# TASK DESCRIPTION:
Only the lines from the one containing "(R49, R158) -/" through the one containing "trigger := restingTriggerUnit" should be printed, exactly as they appear below, with both ends included.

(Stored records)

=== Section Start ===

-- ==== Sys2Proof/Machine/PowerOps.lean ====
section
/-! DEFINITION. Machine/PowerOps.lean: the Power Unit: start-up, RESET-PART, sleep and wake (chapters 8 and 9). -/

namespace Sys2Proof.Machine

/-! ### The shadow window (R49, R158) -/

/-- The window is presented in the given state (R155, R147, R160): the entry is loaded unless the window refuses with ERASING (R49), and
MEDIA_VIEW_CHANGED is raised. -/
def State.presentShadow (s : State) (state : ShadowState) : State :=
  let on := { s with shadow := state }
  (if s.shadowErasing then on else on.loadShadow).raise .mediaViewChanged

/-- The window is removed (R49, R158): the entry is drained and MEDIA_VIEW_CHANGED is raised. -/
def State.removeShadow (s : State) : State :=
  if s.windowPresent then (({ s with shadow := .off } : State).drainKey .shadow).raise .mediaViewChanged else s

/-! ### Start-up (R149 to R155) -/

/-- Every volatile state as it is at entry into STARTING (R48, R73, R105, R121, R137, R149, R174), with the persisted state of `store`.
The lines keep their levels. -/
def State.startVolatile (s : State) (store : Store) (cause : StartCause) (rolledBack : Bool) : State :=
  let t := { s with store := store }
  { t with
    power := { powered := true, part := .starting, stage := .charge, restarting := false, cause := cause, rollbackFound := rolledBack,
               attemptCharged := false, slp := s.power.slp, hold := false, drained := false, relocked := false }
    table := tab16 fun r => rebuiltRange r (t.range r)
    shadow := .off
    staging := tab16 fun r => { fields := (t.range r).fields, newKey := false }
    cache := tab16 fun _ => emptyKey
    shadowEntry := emptyKey
    inflight := tab32 fun _ => none
    nextSequence := 0
    lanes := tab4 fun _ => idleLane
    lastGranted := .transfer
    openAt := tab8 fun _ => 0
    authority := none
    authTimer := none
    derivations := []
    binding := restingBinding (if t.enrolled then .checking else .unenrolled)
    trigger := restingTriggerUnit s.trigger.bayLine
    wipe := restingWipe t.plan
    events := restingEvents s.trigger.bayLine
    executor := freeExecutor }

/-- The scan has sent the part to FAILSAFE (R84, R121, R151): STATUS shows the lockdown the record holds (log 33),
and a full wipe that ends there leaves it (log 79). -/
def State.scanFailed (s : State) : State :=
  ({ s with
    power := { s.power with part := .failsafe }
    trigger := { s.trigger with working := s.lockdownRecord } } : State).raise .storeFault

/-- The CHARGE stage (R152): a marker found is settled by a group; without one the stage ends at once. -/
def State.startCharge (s : State) : State :=
  match s.counters.marker with
  | some m =>
    s.submit { submitter := .executor, records := s.settleRecords m.slot, effects := [.chargeStage m.slot (s.cred m.slot).atLimit],
               rewrites := false, final := false }
  | none => { s with power := { s.power with stage := .restoreDue } }

/-- A start-up begins: the scan, then the CHARGE stage (R149, R151, R152). -/
def State.startUp (s : State) (cause : StartCause) (found : ScanFindings) : State :=
  let o := s.store.scan found
  let bare := s.startVolatile o.store cause o.rolledBack
  let rolled := if o.rolledBack then bare.raise .storeRollback else bare
  if o.failsafe then rolled.scanFailed else rolled.startCharge

/-- The CHARGE stage's group closes (R152). -/
def State.chargeClosed (s : State) (lockedOut : Bool) : State :=
  let charged := ({ s with power := { s.power with attemptCharged := true } } : State).raise .attemptCharged
  let told := (if lockedOut then charged.raise .slotLockedOut else charged).handOverG
  { told with power := { told.power with stage := .restoreDue } }

/-- RESTORE step 2 (R153, R121). -/
def State.restoreLockdown (s : State) : State :=
  if s.lockdownRecord.device = .lockdown then (s.setLockdown s.lockdownRecord).enterLockdown else s

/-- RESTORE step 3 (R153, R137). -/
def State.restoreMarks (s : State) : State :=
  let items := forEach (s.plan.items.filter (fun i => i.step ≠ .done)) (fun i s => s.markTarget i.target) s
  if s.plan.full then
    (forEach allRanges (fun r s => if s.defined r then s.markErasing r else s) items).abortOwner .shadow .erase
  else items

/-- RESTORE step 4 (R153). -/
def State.restoreKeys (s : State) : State :=
  forEach allRanges (fun r s => if s.table[r].service = .active ∧ s.anyLock r = false then s.loadFromRoot r else s) s

/-- RESTORE step 6 (R153, R109). -/
def State.restoreBay (s : State) : State :=
  if s.trigger.bayLevel = .open ∧ s.trigger.bayTaken = false then ((s.raise .bayChanged).latchOpen .open).fire .bayOpen else s

/-- RESTORE, steps 1 to 8 (R153). -/
def State.restoreStage (s : State) : State :=
  let locks := forEach allRanges (fun r s => s.closeRange r) s
  let rebuilt := locks.restoreLockdown.restoreMarks.restoreKeys.restartBackoff.restoreBay
  ({ rebuilt with power := { rebuilt.power with stage := .ended } } : State).carryOutHeld.exitDecision

/-- An assertion of SLP is taken (R139): in READY the hold is set; with the executor FREE sleep entry follows in the same event. -/
def State.takeAssertion (s : State) : State :=
  if s.power.part = .ready then { s with power := { s.power with hold := true } } else s

/-- READY (R155). With SLP asserted the part goes on to SLEEP_ENTERING before step 4 has begun a key step or an overwrite, which are steps of
their own and R140 then forbids; the final group of a full wipe whose items are all DONE is begun first (DESIGN CHOICE, log 80). -/
def State.readyStage (s : State) : State :=
  let shown :=
    if s.shadowRecord.enabled ∧ allRanges.any (fun r => s.table[r].service ≠ .undefined ∧ s.anyLock r) then s.presentShadow .on else s
  let ready := { shown with power := { shown.power with part := .ready } }
  if ready.power.slp then ready.takeAssertion else ready

/-- RESET-PART is taken (R156 steps 1 to 3): the reply has been sent. -/
def State.beginRestart (s : State) : State :=
  let ended := s.endAuthority.stopExchange
  let stopped := { ended with power := { ended.power with part := .starting, stage := .charge, restarting := true, hold := false } }
  stopped.abortAll.stopOverwrite

/-- Every lane is idle. -/
def State.lanesIdle (s : State) : Bool := allLanes.all (fun l => s.lanes[l].task.isNone)

/-- The restart is due: the last lane has reported and the store is idle (R156 step 5). -/
def State.restartDue (s : State) : Bool := s.power.restarting ∧ s.lanesIdle ∧ s.store.idle

/-! ### Sleep and wake (R139 to R148) -/

/-- Sleep entry is due: the hold is set in READY and the executor is FREE (R139), also when FRONT_RESET has just freed it (R167; DEDUCED,
log 63). -/
def State.sleepEntryDue (s : State) : Bool := s.power.part = .ready ∧ s.power.hold ∧ s.executor.status = .free

/-- Entry into SLEEP_ENTERING (R140). -/
def State.enterSleep (s : State) : State :=
  { s.endAuthority with
    power := { s.power with part := .sleepEntering, hold := false, drained := false, relocked := false }
    shadow := if s.shadow = .loading then .on else s.shadow
    wipe := { s.wipe with asked := false } }

/-- The drain of sleep entry is complete (R142). -/
def State.drainComplete (s : State) : Bool := allTags.all (fun t => s.inflight[t].isNone) ∧ s.lanesIdle

/-- The sleep DROP is due (R142). -/
def State.sleepDropDue (s : State) : Bool := s.power.part = .sleepEntering ∧ s.power.drained = false ∧ s.drainComplete

/-- The sleep DROP is applied and the drain mark set (R142). -/
def State.applySleepDrop (s : State) : State :=
  let dropped := noteRelocked State.sleepDropAll s
  { dropped with power := { dropped.power with drained := true } }

/-- The part is ready to go ASLEEP (R143). -/
def State.sleepReadyDue (s : State) : Bool := s.power.part = .sleepEntering ∧ s.power.drained ∧ s.store.idle

/-- The part goes ASLEEP (R143). -/
def State.goAsleep (s : State) : State :=
  let raised := s.raise .sleepReady
  ({ raised with power := { raised.power with part := .asleep } } : State).abandonCheck

/-- A release of SLP takes the part back from SLEEP_ENTERING (R145). -/
def State.leaveSleepEntry (s : State) : State :=
  ({ s with power := { s.power with part := .ready, drained := false, relocked := false } } : State).resumeOverwrite

/-- The gate and the check of a wake (R147 step 2, R103). -/
def State.wakeGate (s : State) : State :=
  if s.enrolled then
    let gated := s.setBinding { s.binding with
      gated := allRanges.filter (fun r => (s.range r).fields.sleep = .hold ∧ s.anyLock r) }
    gated.startCheck s.binding.state
  else s.setBinding { s.binding with gated := [] }

/-- The shadow at a wake (R147 step 3). -/
def State.wakeShadow (s : State) : State :=
  if s.shadowRecord.enabled ∧ s.shadow = .off ∧ s.power.relocked then s.presentShadow .on else s

/-- The part wakes (R147). -/
def State.wake (s : State) : State :=
  let shown := s.restartBackoff.wakeGate.wakeShadow
  ({ shown with power := { shown.power with part := .ready, drained := false, relocked := false } } : State).resumeOverwrite

end Sys2Proof.Machine
end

=== Section End ===

# SOLUTION TO THIS PROBLEM:
/-! ### The shadow window (R49, R158) -/

/-- The window is presented in the given state (R155, R147, R160): the entry is loaded unless the window refuses with ERASING (R49), and
MEDIA_VIEW_CHANGED is raised. -/
def State.presentShadow (s : State) (state : ShadowState) : State :=
  let on := { s with shadow := state }
  (if s.shadowErasing then on else on.loadShadow).raise .mediaViewChanged

/-- The window is removed (R49, R158): the entry is drained and MEDIA_VIEW_CHANGED is raised. -/
def State.removeShadow (s : State) : State :=
  if s.windowPresent then (({ s with shadow := .off } : State).drainKey .shadow).raise .mediaViewChanged else s

/-! ### Start-up (R149 to R155) -/

/-- Every volatile state as it is at entry into STARTING (R48, R73, R105, R121, R137, R149, R174), with the persisted state of `store`.
The lines keep their levels. -/
def State.startVolatile (s : State) (store : Store) (cause : StartCause) (rolledBack : Bool) : State :=
  let t := { s with store := store }
  { t with
    power := { powered := true, part := .starting, stage := .charge, restarting := false, cause := cause, rollbackFound := rolledBack,
               attemptCharged := false, slp := s.power.slp, hold := false, drained := false, relocked := false }
    table := tab16 fun r => rebuiltRange r (t.range r)
    shadow := .off
    staging := tab16 fun r => { fields := (t.range r).fields, newKey := false }
    cache := tab16 fun _ => emptyKey
    shadowEntry := emptyKey
    inflight := tab32 fun _ => none
    nextSequence := 0
    lanes := tab4 fun _ => idleLane
    lastGranted := .transfer
    openAt := tab8 fun _ => 0
    authority := none
    authTimer := none
    derivations := []
    binding := restingBinding (if t.enrolled then .checking else .unenrolled)
    trigger := restingTriggerUnit s.trigger.bayLine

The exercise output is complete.